The National Prosecuting Authority (NPA) is preparing the ground for charges against Deputy President Jacob Zuma, and President Thabo Mbeki is ready to announce his decision on Zuma’s future. But they may both hold their fire until the appeal process in the trial of Schabir Shaik is concluded.
Mbeki returned from Chile on Thursday to a political landscape cut across by complex divisions over Zuma, and an increasingly vocal lobby in his support.
The president wants to act, officials close to him say, but he may have to wait until the legal process has run its final lap.
Meanwhile, it is reliably understood that prosecutors have already forwarded a preliminary report on the implications of the judgement, including the question of charges against Zuma, to National Director of Public Prosecution Vusi Pikoli.
Some NPA officials say that while they want Zuma charged soon, they believe they will have more scope for action after the issue of a possible appeal has been settled. Judge Hillary Squires is due to hear Shaik’s application on July 26 in the Durban High Court.
NPA spokesperson Makhosini Nkosi would only say that Pikoli would study the Shaik judgement and thereafter make any decisions that might be necessary.
Pikoli has been in Chile with Mbeki, a trip he was not originally scheduled to make, says a source in the Scorpions, but it is unclear whether they discussed the trial.
The investigation team always felt that Zuma should be tried together with Shaik, and this was its original recommendation to then national director of public prosecutions, Bulelani Ngcuka, who decided to charge only Shaik.
Within both the African National Congress and the Presidency there is a view that the success of Zuma’s campaign to build support in ANC branches, Parliament and the union movement constrains Mbeki considerably.
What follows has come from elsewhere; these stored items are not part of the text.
/-! Packing and unpacking -/

/-- R117 (b), (c): two states whose grids have the same pattern of on and off, whatever their `PB` held before, pack to
the same bytes. -/
def Obligations.PackDependsOnlyOnThePattern : Prop :=
  ∀ s s' : State, s.dimw = 128#16 → s.dimh = 64#16 → s'.dimw = 128#16 → s'.dimh = 64#16 →
    (∀ c r, c < 128 → r < 64 → (s.pixel c r = 0xFFFFFF#24 ↔ s'.pixel c r = 0xFFFFFF#24)) →
    ∃ t t', exec .pack s = .next t ∧ exec .pack s' = .next t' ∧ ∀ j, j < 1024 → t.packed j = t'.packed j

/-- R117 (e), (f): the all-white grid, the grid with no white pixel, and the grid with one pixel that is not white. -/
def Obligations.PackOfUniformAndSinglePixelGrids : Prop :=
  ∀ s : State, s.dimw = 128#16 → s.dimh = 64#16 →
    ∃ t, exec .pack s = .next t ∧
      ((∀ c r, c < 128 → r < 64 → s.pixel c r = 0xFFFFFF#24) → ∀ j, j < 1024 → t.packed j = 0x00#8) ∧
      ((∀ c r, c < 128 → r < 64 → s.pixel c r ≠ 0xFFFFFF#24) → ∀ j, j < 1024 → t.packed j = 0xFF#8) ∧
      (∀ c₀ r₀, c₀ < 128 → r₀ < 64 →
        (∀ c r, c < 128 → r < 64 → (s.pixel c r ≠ 0xFFFFFF#24 ↔ c = c₀ ∧ r = r₀)) →
        ∀ j, j < 1024 → t.packed j = if j = c₀ + 128 * (r₀ / 8) then BitVec.ofNat 8 (2 ^ (r₀ % 8)) else 0x00#8)

/-- R141 (b): the preview of a packed grid is 255 where the pixel was pure white and 0 elsewhere. -/
def Obligations.PackThenUnpackKeepsOnAndOff : Prop :=
  ∀ s : State, s.dimw = 128#16 → s.dimh = 64#16 →
    ∃ t, execAll [.pack, .unpack] s = .next t ∧
      ∀ c r, c < 128 → r < 64 → t.preview c r = if s.pixel c r = 0xFFFFFF#24 then 0xFF#8 else 0x00#8

/-- R141 (c), R117 (g): a buffer is packed back from its own preview, the preview value standing in all three channels
of each pixel. -/
def Obligations.PreviewPacksBackToTheBuffer : Prop :=
  ∀ s t u : State, exec .unpack s = .next t → u.dimw = 128#16 → u.dimh = 64#16 →
    (∀ c r, c < 128 → r < 64 → u.pixel c r = pixelOf (t.preview c r) (t.preview c r) (t.preview c r)) →
    ∃ v, exec .pack u = .next v ∧ ∀ j, j < 1024 → v.packed j = s.packed j

/-- R141 (a), R32: after a successful `UNPACK` or `CONVERT` every element of `PV` is 0 or 255. -/
def Obligations.PreviewIsBlackOrWhite : Prop :=
  ∀ (i : Instr) (s t : State), (i = .unpack ∨ i = .convert) → exec i s = .next t → t.status.err = 0#4 →
    ∀ c r, c < 128 → r < 64 → t.preview c r = 0x00#8 ∨ t.preview c r = 0xFF#8

/-! Records -/

/-- R127: the one check up front is the check of every record's address. -/
def Obligations.AddressCheckCoversEveryRecord : Prop :=
  ∀ base : Word,
    (addrOk base = true ↔ ∀ i, i < 64 → recordAddress base i ≤ 0xFFFF) ∧
    (addrOk base = true ↔ base.toNat ≤ 0xFC0F)

/-- R130 (a), (b), (c), (g): the lines of a successful `ENCODE` hold only the marker and uppercase digits, and read back
to the byte count 16, the address `base + 16*i`, type 0, the 16 bytes of the chunk and a checksum that makes the sum of
the 21 bytes a multiple of 256. -/
def Obligations.EncodedLinesReadBack : Prop :=
  ∀ s t : State, exec .encode s = .next t → t.status.err = 0#4 →
    ∀ i, i < 64 →
      t.outChar i 0 = 0x3A#8 ∧
      (∀ k, 1 ≤ k → k < 43 → hexValue (t.outChar i k) < 16) ∧
      t.lineByte i 0 = 16 ∧
      256 * t.lineByte i 1 + t.lineByte i 2 = s.base.toNat + 16 * i ∧
      t.lineByte i 3 = 0 ∧
      (∀ m, m < 16 → t.lineByte i (4 + m) = (s.packed (16 * i + m)).toNat) ∧
      ((List.range 21).map (t.lineByte i)).sum % 256 = 0

/-- R130 (d): a line depends only on the base, its index and the 16 bytes of its chunk. -/
def Obligations.LineDependsOnlyOnItsChunk : Prop :=
  ∀ (s s' t t' : State) (i : Nat), i < 64 → exec .encode s = .next t → exec .encode s' = .next t' →
    t.status.err = 0#4 → s.base = s'.base → (∀ m, m < 16 → s.packed (16 * i + m) = s'.packed (16 * i + m)) →
    ∀ k, k < 43 → t.outChar i k = t'.outChar i k

/-! Registers and elements -/

/-- R38: every register, the accumulator and the sequencer at their reset values, the memories with nothing listed and
their contents unspecified. -/
def Obligations.ResetValues : Prop :=
  State.reset.readRegister 0#3 = 0x0000#16 ∧ State.reset.readRegister 1#3 = 0x0000#16 ∧
  State.reset.readRegister 2#3 = 0x7140#16 ∧ State.reset.readRegister 3#3 = 0x0080#16 ∧
  State.reset.readRegister 4#3 = 0x0040#16 ∧ State.reset.readRegister 5#3 = 0x0000#16 ∧
  State.reset.status = ⟨false, false, 0#4, false, false, false⟩ ∧ State.reset.csacc = 0x00#8 ∧
  State.reset.seq = ⟨.idle, 0#3, 0#7, 0#3, 0#10, 0#6, 0#5, 0#17, 0x00#8⟩ ∧
  State.reset.pix = ⟨.unspecified .pix 0, []⟩ ∧ State.reset.pb = ⟨.unspecified .pb 0, []⟩ ∧
  State.reset.out = ⟨.unspecified .out 0, []⟩ ∧ State.reset.pv = ⟨.unspecified .pv 0, []⟩

/-- R23: the layout of `STATUS`, reserved bits 0. -/
def Obligations.StatusWordLayout : Prop :=
  ∀ st : Status,
    st.word.getLsbD 0 = st.busy ∧ st.word.getLsbD 1 = st.done ∧
    st.word.getLsbD 2 = false ∧ st.word.getLsbD 3 = false ∧
    st.word.extractLsb' 4 4 = st.err ∧
    st.word.getLsbD 8 = st.edim ∧ st.word.getLsbD 9 = st.eaddr ∧ st.word.getLsbD 10 = st.eill ∧
    st.word.extractLsb' 11 5 = 0#5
According to this analysis, he has had to allow the legal process to unfold — and may have to wait for Shaik’s appeal — so that he has a rock-solid basis for the dismissal of his deputy.
He would not, they say, want to create the appearance that he had been pushed into the decision by the media and other forces seen as hostile to the party. “The ANC does not take decisions on the basis of pressure because it does not like to be seen to be succumbing to public pressure,” one ANC provincial secretary told the Mail & Guardian.
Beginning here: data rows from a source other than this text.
/-- Settles O28: the preview of `UNPACK` is that of the buffer, which `packed_packAll_of_preview` packs back. -/
theorem previewPacksBackToTheBuffer : Obligations.PreviewPacksBackToTheBuffer := by
  intro s t u hunpack hw hh hgrid
  obtain rfl := Host.Outcome.next.inj (hunpack.symm.trans (exec_unpack s))
  refine ⟨_, exec_pack_of_dimOk (State.dimOk_iff.mpr ⟨hw, hh⟩), fun j hj => ?_⟩
  rw [State.packed_complete]
  refine State.packed_packAll_of_preview (fun c r hc hr => ?_) hj
  rw [hgrid c r hc hr, State.preview_complete, s.preview_unpackAll hc hr]

/-! The elementary steps (R143, R152) -/

/-- `UNPACK` begins with its scan, since it checks nothing (R143, R156). -/
theorem firstPhase_unpack : firstPhase (encode .unpack) = .rebuild false := by
  rw [firstPhase, decode_encode]

/-- Acceptance of `UNPACK` puts the sequencer at the first place of its scan (R36, R149). -/
theorem State.accept_unpack_seq (s : State) : (s.accept (encode .unpack)).seq = Seq.enter (.rebuild false) := by
  rw [State.accept, firstPhase_unpack]
  rfl

/-- Settles O50: the 8192 steps of the scan from the accepted word write `PV` as a whole. -/
theorem unpackStepsReachTheWholeEffect : Obligations.UnpackStepsReachTheWholeEffect := by
  intro s hinv hb he
  obtain ⟨-, -, -, hpv⟩ := hinv.memories
  exact start_settles hb he ⟨_, exec_unpack _, 8192, rebuild_steps rfl hpv false (State.accept_unpack_seq _)⟩

end Sys2Proof.Machine
end

section
/-! SUPPORT. The system (44_system.md): how every command ends and what the core refuses, `NOP` and illegal words, the
flow of `CONVERT`, and the runs of elementary steps that reach these ends. -/

namespace Sys2Proof.Machine

/-! How a command ends (R150, R151, R170) -/

/-- A command raises one of its two errors, or completes (R151, R166). -/
theorem exec_ends {i : Instr} {s t : State} (h : exec i s = .next t) :
    t = s.raise .invalidDimensions ∨ t = s.raise .addressOverflow ∨ ∃ u, t = State.complete u := by
  obtain ⟨e, rfl, -, ⟨rfl, -⟩ | ⟨rfl, -⟩⟩ | ht := exec_cases h
  · exact .inl rfl
  · exact .inr (.inl rfl)
  · exact .inr (.inr ⟨_, ht⟩)

/-- Settles O17: each of the three ends sets the flags so. -/
theorem everyCommandCompletes : Obligations.EveryCommandCompletes := by
  intro i s
  obtain ⟨t, ht⟩ := exec_total i s
  refine ⟨t, ht, ?_⟩
  obtain rfl | rfl | ⟨u, rfl⟩ := exec_ends ht
  · exact ⟨rfl, rfl, rfl, .inr (.inl rfl)⟩
  · exact ⟨rfl, rfl, rfl, .inr (.inr rfl)⟩
  · exact ⟨rfl, rfl, rfl, .inl rfl⟩

/-- Settles O18: a command with an error code has ended in a raise, which writes `STATUS` and the sequencer only. -/
theorem failedCommandChangesOnlyStatus : Obligations.FailedCommandChangesOnlyStatus := by
  intro i s t h herr
  obtain rfl | rfl | ⟨u, rfl⟩ := exec_ends h
  · exact ⟨rfl, .inl ⟨rfl, congrArg State.status s.raise_invalidDimensions⟩⟩
  · exact ⟨rfl, .inr ⟨rfl, congrArg State.status s.raise_addressOverflow⟩⟩
  · exact absurd rfl herr

/-! What the core refuses (R196, R197) -/

/-- The next event is the host touching a core with a command in execution, other than to read `STATUS` or to reset
it (R197). -/
def State.accessedWhileBusy (s : State) : Prop :=
  s.status.busy = true ∧
    ∃ e rest, s.events = e :: rest ∧ e ≠ .tick ∧ e ≠ .move .reset ∧ e ≠ .move (.readReg 1#3)

theorem State.accessedWhileBusy_cons_iff {s : State} {e : Event} {rest : List Event} (he : s.events = e :: rest) :
    s.accessedWhileBusy ↔
      s.status.busy = true ∧ e ≠ .tick ∧ e ≠ .move .reset ∧ e ≠ .move (.readReg 1#3) := by
  simp [State.accessedWhileBusy, he]

theorem State.not_accessedWhileBusy_nil {s : State} (he : s.events = []) : ¬ s.accessedWhileBusy := by
  simp [State.accessedWhileBusy, he]

/-- A step answers a next state, but for the accesses that R197 gives no meaning. -/
theorem step_cases (s : State) :
    (∃ t, step s = .next t) ∧ ¬ s.accessedWhileBusy ∨
      step s = .refused .accessWhileBusy ∧ s.accessedWhileBusy := by
  cases he : s.events with
  | nil => exact .inl ⟨step_nil he ▸ tick_total s, State.not_accessedWhileBusy_nil he⟩
  | cons e rest =>
    rw [State.accessedWhileBusy_cons_iff he]
    cases hb : s.status.busy with
    | false => exact .inl ⟨step_idle hb he ▸ idleEvent_total e _, by simp⟩
    | true =>
      rw [step_busy hb he]
      obtain ⟨rfl, h⟩ | ⟨rfl, h⟩ | ⟨rfl, h⟩ | ⟨htick, hreset, hread, h⟩ :=
        busyEvent_cases e { s with events := rest }
      · exact .inl ⟨tick_total _, by simp⟩
      · exact .inl ⟨⟨_, h⟩, by simp⟩
      · exact .inl ⟨⟨_, h⟩, by simp⟩
      · exact .inr ⟨h, rfl, htick, hreset, hread⟩

/-- Settles O9, by `step_cases`. -/
theorem onlyAccessWhileBusyIsRefused : Obligations.OnlyAccessWhileBusyIsRefused := by
  intro s
  obtain ⟨⟨t, ht⟩, hs⟩ | ⟨hr, hs⟩ := step_cases s
  · rw [ht]
    exact ⟨nofun, fun r => ⟨nofun, fun ⟨_, h⟩ => absurd h hs⟩⟩
  · rw [hr]
    exact ⟨nofun, fun r => ⟨fun h => ⟨(Host.Outcome.refused.inj h).symm, hs⟩, fun ⟨h, _⟩ => h ▸ rfl⟩⟩

/-! `NOP` and illegal words (R153, R154) -/

/-- `STATUS` as the host reads it tells all six fields (R23). -/
theorem Status.word_injective : Function.Injective Status.word := by
  intro st st' h
  obtain ⟨hbusy, hdone, -, -, herr, hedim, headdr, heill, -⟩ := statusWordLayout st
  obtain ⟨hbusy', hdone', -, -, herr', hedim', headdr', heill', -⟩ := statusWordLayout st'
  rw [h] at hbusy hdone herr hedim headdr heill
  cases st
  cases st'
  simp only [Status.mk.injEq]
  exact ⟨hbusy.symm.trans hbusy', hdone.symm.trans hdone', herr.symm.trans herr', hedim.symm.trans hedim',
    headdr.symm.trans headdr', heill.symm.trans heill'⟩

/-- Settles O10: `exec_nop`; the word of the example tells the fields that `NOP` starts from. -/
theorem nopCompletesAndDoesNothingElse : Obligations.NopCompletesAndDoesNothingElse := by
  refine ⟨decode_encode .nop, exec_nop, fun s hs => ⟨_, exec_nop s, ?_⟩⟩
  have hstatus : s.status = ⟨false, true, 1#4, true, false, false⟩ := Status.word_injective hs
  rw [State.complete_status, hstatus]
  rfl

/-- The fields of a state after an illegal word (R154). -/
theorem State.raise_illegalCommand (s : State) : s.raise .illegalCommand = { s with
    status := { s.status with busy := false, done := true, err := 4#4, eill := true }
    seq := Seq.idle } := by
  simp [State.raise, Status.raise]

/-- The write of an illegal word to an idle core (R154). -/
theorem step_illegal {s : State} {w : Word} {e : DecodeError} {rest : List Event} (hb : s.status.busy = false)
    (he : s.events = .move (.writeReg 0#3 w) :: rest) (hw : decode w = .illegal e) :
    step s = .next (State.raise { s with events := rest } .illegalCommand) := by
  rw [step_command hb he, issue_illegal hw]

/-- Settles O7: `step_illegal`; a `STATUS` that reads 0 is that of an idle core. -/
theorem illegalWordRaisesIllegalCommand : Obligations.IllegalWordRaisesIllegalCommand := by
  refine ⟨fun s w e rest hb he hw => ?_, ⟨.nonzeroOperand 0x01#8 0x01#8, by decide⟩,
    decode_encode (.csadd 0xFF#8), fun s rest hs he => ?_⟩
  · rw [step_illegal hb he hw, State.raise_illegalCommand]
  · have hstatus : s.status = Status.reset := Status.word_injective hs
    have hw : decode 0x0700#16 = .illegal (.unassignedOpcode 0x07#8) := by decide
    refine ⟨_, step_illegal (congrArg Status.busy hstatus) he hw, ?_⟩
    simp only [State.raise_status, hstatus]
    rfl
Zuma’s backers within the party say his political future will be far from settled even if Mbeki strips him of his Cabinet post immediately.
While Zuma supporters we spoke to are resigned to his possible dismissal, they believe that they will ultimately triumph by using party structures to keep their candidate on course for election as president of the ANC at the next national conference in 2007.
The ANC in KwaZulu-Natal has already declared its complete confidence in Zuma. Limpopo secretary general Cassel Mathane agrees: “The ANC cannot dictate to the president the composition of his Cabinet,” he says, “but we will keep him as ANC deputy president because he has not been convicted, and there are no questions over his position. He was elected, and only those who elected him can decide his fate.”
While those who support Mbeki on this issue have kept their heads down — at least in public — it is clear than any attempt to challenge or embarrass Mbeki will be resisted.
Several provincial ANC leaders told the M&G that party discipline will prevail once Mbeki lays down the law.
If he fires Zuma, leaders will be expected to explain his decision to branches. They point out that ANC leadership has pushed through unpopular decisions before, including the adoption of the growth employment and redistribution strategy, the expulsion of Bantu Holomisa, and the decision to end the armed struggle, which exposed huge differences between leaders and Umkhonto weSizwe fighters.
A formidable set of forces is arrayed behind Zuma — a union movement anxious that it will lose its main champion in Cabinet; a large group of bankbench MPs led by ANC chief whip Mbulelo Goniwe; and most of the regional structures of the party.
But those who believe he should be dismissed argue that once Mbeki has made his position clear, the picture will change.
Already there are deep fractures in the union movement and the Communist Party. And when Zuma was greeted with cheers and song in Parliament on Wednesday, no Cabinet ministers entered the chamber.
When the front benches did fill, their occupants did not join in any of the heckling that ordinarily accompanies questions to the deputy president.
Staff of some of the most influential ministers say privately that Mbeki will be backed to the hilt by some of the ANC’s most popular figures if he fires Zuma.
But given the intense political heat, much will depend on the final stages of the legal process.
Judge Squires’s judgement will have strengthened the original view that Shaik and Zuma should have been charged together. But the prosecution will face a much tougher battle to get the mountain of documents seized from Shaik and from French arms company Thomson CSF admitted in a case against Zuma.
The encrypted fax, which ties Zuma to a bribe agreement with Shaik and Thomson, would be admissable against Zuma on the same grounds as it was against Shaik, as one of the exceptions to the rule against the admission of hearsay evidence.
Generally, documents can be excluded if their authors cannot be cross-examined on their contents. However, in the Shaik case, the state made use of the surrounding documents to argue for the admission of the fax.
These documents were, for the most part, automatically admissable against Shaik, but in any case against Zuma would likely be the subject of a marathon page-by-page legal battle.
Judge Squires said at the conclusion of sentencing that the legal journey of a thousand miles was over. That is now far from clear.